I have used a Superwinch 3 for about 15 years. It does not get used a lot but, when used I have used it hard.
I mounted it on a 2" square tube which I can slip into a receiver which I welded onto the front of the trailer. This allows me to easily remove it so those who would want it more than me can't get it.
I also made up cables to run from the trailer all the way to the battery on the truck with booster cable type clamps on the ends. My thoughts were that it could be used with any vehicle.
The first two trucks I used it on I used the vehicle frame for ground and ran a power wire direct from the truck battery to the back of the truck where I terminated to a quick connect used for electric forklifts. This worked pretty good. I always was a little concerned having that big live wire running front to back so when I got my latest truck I decided to go with with "booster cable" idea.
As I said I have worked it hard.
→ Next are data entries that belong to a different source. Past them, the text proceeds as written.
-- ==== Sys2Proof/Laws/Fields.lean ====
section
/-! SUPPORT. Bit fields of concatenations, and the decoder's field readers on the encoder's field codes. -/

namespace Sys2Proof.Laws
open BitVec

/-- The extension and literal words put together again. -/
theorem join_two (v : Word) : join (v.extractLsb' 0 32) (v.extractLsb' 32 32) = v := by
  unfold join
  rw [extractLsb'_append_extractLsb'_eq_extractLsb' (by rfl)]
  exact extractLsb'_eq_self

/-- A field that lies across two parts is zero when its pieces are. -/
theorem field_across {v w : Nat} (x : BitVec v) (y : BitVec w) (s n : Nat) (h1 : s < w) (h2 : w < s + n) :
    ((x ++ y).extractLsb' s n = 0#n) = (y.extractLsb' s (w - s) = 0#(w - s) ∧ x.extractLsb' 0 (s + n - w) = 0#(s + n - w)) := by
  apply propext
  constructor
  · intro h
    have g : ∀ i, ((x ++ y).extractLsb' s n).getLsbD i = false := by simp [h]
    simp only [getLsbD_extractLsb', getLsbD_append] at g
    constructor
    · ext i hi
      have := g i
      simp only [show i < n by omega, show s + i < w by omega, decide_true, Bool.true_and, if_true] at this
      simpa [getElem_extractLsb'] using this
    · ext i hi
      have := g (i + (w - s))
      simp only [show i + (w - s) < n by omega, show ¬ (s + (i + (w - s)) < w) by omega, decide_true, Bool.true_and, if_false] at this
      simpa [getElem_extractLsb', show s + (i + (w - s)) - w = i by omega] using this
  · rintro ⟨a, b⟩
    have ga : ∀ i, (y.extractLsb' s (w - s)).getLsbD i = false := by simp [a]
    have gb : ∀ i, (x.extractLsb' 0 (s + n - w)).getLsbD i = false := by simp [b]
    simp only [getLsbD_extractLsb', Nat.zero_add] at ga gb
    ext i hi
    simp only [getElem_extractLsb', getLsbD_append, getElem_zero]
    split
    · have := ga i
      simpa [show i < w - s by omega] using this
    · have := gb (s + i - w)
      simpa [show s + i - w < s + n - w by omega] using this

/-- A field that lies across two parts is zero when its pieces are. -/
theorem field_across_eq {v w : Nat} (x : BitVec v) (y : BitVec w) (s n : Nat) (h1 : s < w) (h2 : w < s + n) :
    ((x ++ y).extractLsb' s n == 0#n) = (y.extractLsb' s (w - s) == 0#(w - s) && x.extractLsb' 0 (s + n - w) == 0#(s + n - w)) := by
  have := field_across x y s n h1 h2
  rw [Bool.eq_iff_iff]
  simp [this]

/-- Two parts under a mask are zero when each part is under its share. -/
theorem mask_append {v w : Nat} (x : BitVec v) (y : BitVec w) (c : BitVec (v + w)) :
    ((x ++ y) &&& c == 0#(v + w)) = ((x &&& c.extractLsb' w v) == 0#v && (y &&& c.extractLsb' 0 w) == 0#w) := by
  have h : c = c.extractLsb' w v ++ c.extractLsb' 0 w := by
    rw [extractLsb'_append_extractLsb'_eq_extractLsb' (by simp)]
    exact (extractLsb'_eq_self).symm
  rw [Bool.eq_iff_iff]
  simp only [Bool.and_eq_true, beq_iff_eq]
  conv => lhs; rw [h]
  rw [BitVec.and_append]
  constructor
  · intro g
    have e : ∀ i, ((x &&& c.extractLsb' w v) ++ (y &&& c.extractLsb' 0 w)).getLsbD i = false := by simp [g]
    simp only [getLsbD_append] at e
    constructor
    · ext i hi
      have := e (i + w)
      simpa [show ¬ (i + w < w) by omega, hi] using this
    · ext i hi
      have := e i
      simpa [hi] using this
  · rintro ⟨a, b⟩
    rw [a, b]; simp

theorem ofCode_code (s : Sel) : Sel.ofCode s.code = some s := by
  cases s with
  | g n => revert n; decide
  | k n => revert n; decide
  | z n => revert n; decide
  | w n => revert n; decide
  | c n => revert n; decide
  | mb n => revert n; decide
  | _ => rfl

@[simp] theorem selK_code (s : Sel) (k : Sel → Decoded) : selK s.code k = k s := by simp [selK, ofCode_code]
@[simp] theorem dstK_code (s : Sel) (k : Sel → Decoded) (h : s.writable = true) : dstK s.code k = k s := by simp [dstK, ofCode_code, h]
@[simp] theorem gK_code (n : BitVec 6) (k : BitVec 6 → Decoded) : gK (g7 n) k = k n := by
  have a : (g7 n).getLsbD 6 = false := by revert n; decide
  have b : (g7 n).extractLsb' 0 6 = n := by revert n; decide
  unfold gK
  rw [a, b]
  rfl
@[simp] theorem clsK_code (c : Cls) (k : Cls → Decoded) : clsK c.code k = k c := by cases c <;> rfl
@[simp] theorem tyK_code (c : Ty) (k : Ty → Decoded) : tyK c.code k = k c := by cases c <;> rfl
@[simp] theorem rmK_code (c : Rm) (k : Rm → Decoded) : rmK c.code k = k c := by cases c <;> rfl
@[simp] theorem fmtK_code (c : Fmt) (k : Fmt → Decoded) : fmtK c.code k = k c := by
  cases c with
  | ty t => cases t <;> rfl
  | grouped e g => cases e <;> cases g <;> rfl

@[simp] theorem satK_code (b : Bool) (k : Bool → Decoded) : satK (0#1 ++ BitVec.ofBool b) k = k b := by cases b <;> rfl
end Sys2Proof.Laws
end

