@[simp] theorem onCtx_mem (n : Nat) (f : Ctx → Ctx) : (s.onCtx n f).mem = s.mem := by simp only [onCtx]
@[simp] theorem onCtx_poison (n : Nat) (f : Ctx → Ctx) : (s.onCtx n f).poison = s.poison := by simp only [onCtx]
@[simp] theorem onCtx_clk (n : Nat) (f : Ctx → Ctx) : (s.onCtx n f).clk = s.clk := by simp only [onCtx]
@[simp] theorem onCtx_pkg (n : Nat) (f : Ctx → Ctx) : (s.onCtx n f).pkg = s.pkg := by simp only [onCtx]
@[simp] theorem onCtx_strands (n : Nat) (f : Ctx → Ctx) : (s.onCtx n f).strands = s.strands := by simp only [onCtx]
@[simp] theorem onCtx_cores (n : Nat) (f : Ctx → Ctx) : (s.onCtx n f).cores = s.cores := by simp only [onCtx]
@[simp] theorem onCtx_tiles (n : Nat) (f : Ctx → Ctx) : (s.onCtx n f).tiles = s.tiles := by simp only [onCtx]
@[simp] theorem onCtx_parts (n : Nat) (f : Ctx → Ctx) : (s.onCtx n f).parts = s.parts := by simp only [onCtx]
@[simp] theorem onCtx_launches (n : Nat) (f : Ctx → Ctx) : (s.onCtx n f).launches = s.launches := by simp only [onCtx]
@[simp] theorem onCtx_objs (n : Nat) (f : Ctx → Ctx) : (s.onCtx n f).objs = s.objs := by simp only [onCtx]
@[simp] theorem onCtx_reqs (n : Nat) (f : Ctx → Ctx) : (s.onCtx n f).reqs = s.reqs := by simp only [onCtx]
@[simp] theorem onCtx_claims (n : Nat) (f : Ctx → Ctx) : (s.onCtx n f).claims = s.claims := by simp only [onCtx]
@[simp] theorem onCtx_units (n : Nat) (f : Ctx → Ctx) : (s.onCtx n f).units = s.units := by simp only [onCtx]
@[simp] theorem onCtx_posted (n : Nat) (f : Ctx → Ctx) : (s.onCtx n f).posted = s.posted := by simp only [onCtx]
@[simp] theorem onCtx_farStores (n : Nat) (f : Ctx → Ctx) : (s.onCtx n f).farStores = s.farStores := by simp only [onCtx]
@[simp] theorem onCtx_csr (n : Nat) (f : Ctx → Ctx) : (s.onCtx n f).csr = s.csr := by simp only [onCtx]
@[simp] theorem onCtx_granted (n : Nat) (f : Ctx → Ctx) : (s.onCtx n f).granted = s.granted := by simp only [onCtx]
@[simp] theorem onCtx_grantQ (n : Nat) (f : Ctx → Ctx) : (s.onCtx n f).grantQ = s.grantQ := by simp only [onCtx]
@[simp] theorem onCtx_fenced (n : Nat) (f : Ctx → Ctx) : (s.onCtx n f).fenced = s.fenced := by simp only [onCtx]
@[simp] theorem onCtx_leaseStart (n : Nat) (f : Ctx → Ctx) : (s.onCtx n f).leaseStart = s.leaseStart := by simp only [onCtx]
@[simp] theorem onCtx_checkpoint (n : Nat) (f : Ctx → Ctx) : (s.onCtx n f).checkpoint = s.checkpoint := by simp only [onCtx]
@[simp] theorem onCtx_writing (n : Nat) (f : Ctx → Ctx) : (s.onCtx n f).writing = s.writing := by simp only [onCtx]
@[simp] theorem onCtx_ckptStart (n : Nat) (f : Ctx → Ctx) : (s.onCtx n f).ckptStart = s.ckptStart := by simp only [onCtx]
@[simp] theorem onCtx_fuses (n : Nat) (f : Ctx → Ctx) : (s.onCtx n f).fuses = s.fuses := by simp only [onCtx]
@[simp] theorem onCtx_power (n : Nat) (f : Ctx → Ctx) : (s.onCtx n f).power = s.power := by simp only [onCtx]
@[simp] theorem onCtx_codeKey (n : Nat) (f : Ctx → Ctx) : (s.onCtx n f).codeKey = s.codeKey := by simp only [onCtx]
@[simp] theorem onCtx_links (n : Nat) (f : Ctx → Ctx) : (s.onCtx n f).links = s.links := by simp only [onCtx]
@[simp] theorem onCtx_failover (n : Nat) (f : Ctx → Ctx) : (s.onCtx n f).failover = s.failover := by simp only [onCtx]
@[simp] theorem onCtx_heldOut (n : Nat) (f : Ctx → Ctx) : (s.onCtx n f).heldOut = s.heldOut := by simp only [onCtx]
@[simp] theorem onCtx_looked (n : Nat) (f : Ctx → Ctx) : (s.onCtx n f).looked = s.looked := by simp only [onCtx]
@[simp] theorem onCtx_tasks (n : Nat) (f : Ctx → Ctx) : (s.onCtx n f).tasks = s.tasks := by simp only [onCtx]
@[simp] theorem onCtx_agenda (n : Nat) (f : Ctx → Ctx) : (s.onCtx n f).agenda = s.agenda := by simp only [onCtx]
@[simp] theorem onCtx_cur (n : Nat) (f : Ctx → Ctx) : (s.onCtx n f).cur = s.cur := by simp only [onCtx]
@[simp] theorem onCtx_ir (n : Nat) (f : Ctx → Ctx) : (s.onCtx n f).ir = s.ir := by simp only [onCtx]
@[simp] theorem onCtx_steps (n : Nat) (f : Ctx → Ctx) : (s.onCtx n f).steps = s.steps := by simp only [onCtx]
@[simp] theorem onCtx_out (n : Nat) (f : Ctx → Ctx) : (s.onCtx n f).out = s.out := by simp only [onCtx]
@[simp] theorem onCtx_halted (n : Nat) (f : Ctx → Ctx) : (s.onCtx n f).halted = s.halted := by simp only [onCtx]
@[simp] theorem onCtx_pkgLog (n : Nat) (f : Ctx → Ctx) : (s.onCtx n f).pkgLog = s.pkgLog := by simp only [onCtx]
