theorem RoundTrip.ori (d : Sel) (a : Sel) (i : BitVec 10) : Statement (.ori d a i) := by
  intro _ hw
  have hw : (d.writable) = true := hw
  try simp [memFields, offField, copyP4, rmOf, convFields] at hw
  show decode ([encRI 7 d a i]) = .ok (.ori d a i)
  refine (decode_len0 7 1 (by simp [majorOf, lenOf]) (by simp [majorOf, lenOf]) rfl rfl).trans ?_
  refine (decodeMajor_07 (by simp [majorOf, lenOf])).trans ?_
  simp [decRI, noLa, extZero, srcK, lenOf, need, *]

theorem RoundTrip.xori (d : Sel) (a : Sel) (i : BitVec 10) : Statement (.xori d a i) := by
  intro _ hw
  have hw : (d.writable) = true := hw
  try simp [memFields, offField, copyP4, rmOf, convFields] at hw
  show decode ([encRI 8 d a i]) = .ok (.xori d a i)
  refine (decode_len0 8 1 (by simp [majorOf, lenOf]) (by simp [majorOf, lenOf]) rfl rfl).trans ?_
  refine (decodeMajor_08 (by simp [majorOf, lenOf])).trans ?_
  simp [decRI, noLa, extZero, srcK, lenOf, need, *]

theorem RoundTrip.setlti (d : Sel) (a : Sel) (i : BitVec 10) : Statement (.setlti d a i) := by
  intro _ hw
  have hw : (d.writable) = true := hw
  try simp [memFields, offField, copyP4, rmOf, convFields] at hw
  show decode ([encRI 10 d a i]) = .ok (.setlti d a i)
  refine (decode_len0 10 1 (by simp [majorOf, lenOf]) (by simp [majorOf, lenOf]) rfl rfl).trans ?_
  refine (decodeMajor_0A (by simp [majorOf, lenOf])).trans ?_
  simp [decRI, noLa, extZero, srcK, lenOf, need, *]

theorem RoundTrip.shli (d : Sel) (a : Sel) (n : BitVec 6) : Statement (.shli d a n) := by
  intro _ hw
  have hw : (d.writable) = true := hw
  try simp [memFields, offField, copyP4, rmOf, convFields] at hw
  show decode ([encRI 9 d a (0#4 ++ n)]) = .ok (.shli d a n)
  refine (decode_len0 9 1 (by simp [majorOf, lenOf]) (by simp [majorOf, lenOf]) rfl rfl).trans ?_
  refine (decodeMajor_09 (by simp [majorOf, lenOf])).trans ?_
  simp [decShift, noLa, extZero, srcK, lenOf, need, *]

theorem RoundTrip.shri (d : Sel) (a : Sel) (n : BitVec 6) : Statement (.shri d a n) := by
  intro _ hw
  have hw : (d.writable) = true := hw
  try simp [memFields, offField, copyP4, rmOf, convFields] at hw
  show decode ([encRI 9 d a (1#4 ++ n)]) = .ok (.shri d a n)
  refine (decode_len0 9 1 (by simp [majorOf, lenOf]) (by simp [majorOf, lenOf]) rfl rfl).trans ?_
  refine (decodeMajor_09 (by simp [majorOf, lenOf])).trans ?_
  simp [decShift, noLa, extZero, srcK, lenOf, need, *]

theorem RoundTrip.shrai (d : Sel) (a : Sel) (n : BitVec 6) : Statement (.shrai d a n) := by
  intro _ hw
  have hw : (d.writable) = true := hw
  try simp [memFields, offField, copyP4, rmOf, convFields] at hw
  show decode ([encRI 9 d a (2#4 ++ n)]) = .ok (.shrai d a n)
  refine (decode_len0 9 1 (by simp [majorOf, lenOf]) (by simp [majorOf, lenOf]) rfl rfl).trans ?_
  refine (decodeMajor_09 (by simp [majorOf, lenOf])).trans ?_
  simp [decShift, noLa, extZero, srcK, lenOf, need, *]

theorem RoundTrip.roti (d : Sel) (a : Sel) (n : BitVec 6) : Statement (.roti d a n) := by
  intro _ hw
  have hw : (d.writable) = true := hw
  try simp [memFields, offField, copyP4, rmOf, convFields] at hw
  show decode ([encRI 9 d a (3#4 ++ n)]) = .ok (.roti d a n)
  refine (decode_len0 9 1 (by simp [majorOf, lenOf]) (by simp [majorOf, lenOf]) rfl rfl).trans ?_
  refine (decodeMajor_09 (by simp [majorOf, lenOf])).trans ?_
  simp [decShift, noLa, extZero, srcK, lenOf, need, *]

theorem RoundTrip.movi (d : Sel) (i : BitVec 17) : Statement (.movi d i) := by
  intro _ hw
  have hw : (d.writable) = true := hw
  try simp [memFields, offField, copyP4, rmOf, convFields] at hw
  show decode ([i ++ d.code ++ 0x0C#6 ++ 0#2]) = .ok (.movi d i)
  refine (decode_len0 12 5 (by simp [majorOf, lenOf]) (by simp [majorOf, lenOf]) rfl rfl).trans ?_
  refine (decodeMajor_0C (by simp [majorOf, lenOf])).trans ?_
  simp [decI, noLa, extZero, srcK, lenOf, need, *]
I have pulled a Cockshutt 50 with it.
Also pulled a M Rumely sunk in the dirt.
That was hard on it and had to replace the power wire on the winch after that pull.
I also pull a 2000 lb. gas engine (level dead pull) on skids.
I always use a snatch block with the heavy pulls.
I guess what I am trying to say is as other guys have said it depends on the type of pulling and how often that determines the type of winch.

In closing this ramble always keep an eye on the cable and be aware because if it fails you and anybody around you could be dead in an instant.